PROMPT => Please copy every line from the following entries in which the word "false" appears.

::::

-- ==== Sys2Proof/Machine/SessionRequests.lean ====
section
/-! DEFINITION. How the Session Table takes OPEN, CLOSE and PING (chapter 6), and the Notice Queue ACK, REPLAY and WATCH (chapter 7). -/

namespace Sys2Proof.Machine.State

/-- The record of a new session (R115). -/
def newSession (role : Role) (lease : Byte) : OpenSession :=
  { role, lease, leaseTimer := some lease.toNat, tags := [], watch := .all false }

/-- OPEN (R114, R115): the checks in their order, then the record opens and its notices are numbered from 0. -/
def takeOpen (l : Index) (tag role lease : Byte) (s : State) : State :=
  match (s.session l).current with
  | some o => s.respondNow l { tag, status := .already, kind := 0x01, payload := [o.role.code, o.lease] }
  | none =>
    match Role.ofByte? role with
    | none => s.respondPlain l tag 0x01 .badOperand
    | some r =>
      if lease.toNat = 0 ∨ Config.maxLease < lease.toNat then s.respondPlain l tag 0x01 .badOperand
      else if r = .supervisor ∧ (s.session l).capable = false then s.respondPlain l tag 0x01 .role
      else
        match (if r = .supervisor then s.supervisor else none) with
        | some n => s.respondNow l { tag, status := .supervisorTaken, kind := 0x01, payload := [indexByte n] }
        | none =>
          ((s.modSession l fun x => { x with current := some (newSession r lease) }).modNotice l
              fun q => { q with nextSeq := 0 }).respondNow l
            { tag, status := .ok, kind := 0x01,
              payload := [r.code, lease, indexByte l, flagByte (s.session l).capable] }

/-- CLOSE (R119): the OK response with the outstanding count, then the end of the session. -/
def takeClose (l : Index) (tag : Byte) (s : State) : State :=
  (s.respondNow l { tag, status := .ok, kind := 0x02, payload := [byteOf (s.outstanding l)] }).endSession l .close

/-- PING (R120). -/
def takePing (l : Index) (tag : Byte) (s : State) : State :=
  match (s.session l).current with
  | none => s
  | some o =>
    s.respondNow l
      { tag, status := .ok, kind := 0x03,
        payload := [o.role.code, o.lease, byteOf o.tags.length, byteOf (s.notice l).entries.length] }

/-- ACK (R138): the entry named and every older one leave the queue. -/
def takeAck (l : Index) (tag seq : Byte) (s : State) : State :=
  match NoticeQueue.afterSeq? seq (s.notice l).entries with
  | none => s.respondPlain l tag 0x40 .badOperand
  | some rest =>
    (s.modNotice l fun q => { q with entries := rest }).respondNow l
      { tag, status := .ok, kind := 0x40,
        payload := [byteOf ((s.notice l).entries.length - rest.length), byteOf rest.length] }

/-- REPLAY (R140): every entry is unsent again, and the queue offers its oldest to the arbiter. A LINK_FAULT entry that was unsent behind
one made unsent keeps its count. -/
def takeReplay (l : Index) (tag : Byte) (s : State) : State :=
  ((s.modNotice l fun q => { q with entries := NoticeQueue.unsend false q.entries }).arbitrate l).respondNow l
    { tag, status := .ok, kind := 0x41, payload := [byteOf (s.notice l).entries.length] }

/-- WATCH (R142): the watch set is replaced, and each target newly added gives a STATE notice to this session alone. -/
def takeWatch (l : Index) (tag mask : Byte) (s : State) : State :=
  if maskReserved mask then s.respondPlain l tag 0x42 .badOperand
  else
    let new := maskTargets mask
    let added := indices.filter fun t => new.get t && !s.watches l t
    (added.foldl (fun s' t => s'.queueNotice l (s'.stateBody t)) (s.modOpen l fun o => { o with watch := new })).respondNow l
      { tag, status := .ok, kind := 0x42, payload := [quadByte new] }

end Sys2Proof.Machine.State
end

::::

ANSWER SECTION =>
  { role, lease, leaseTimer := some lease.toNat, tags := [], watch := .all false }
      else if r = .supervisor ∧ (s.session l).capable = false then s.respondPlain l tag 0x01 .role
  ((s.modNotice l fun q => { q with entries := NoticeQueue.unsend false q.entries }).arbitrate l).respondNow l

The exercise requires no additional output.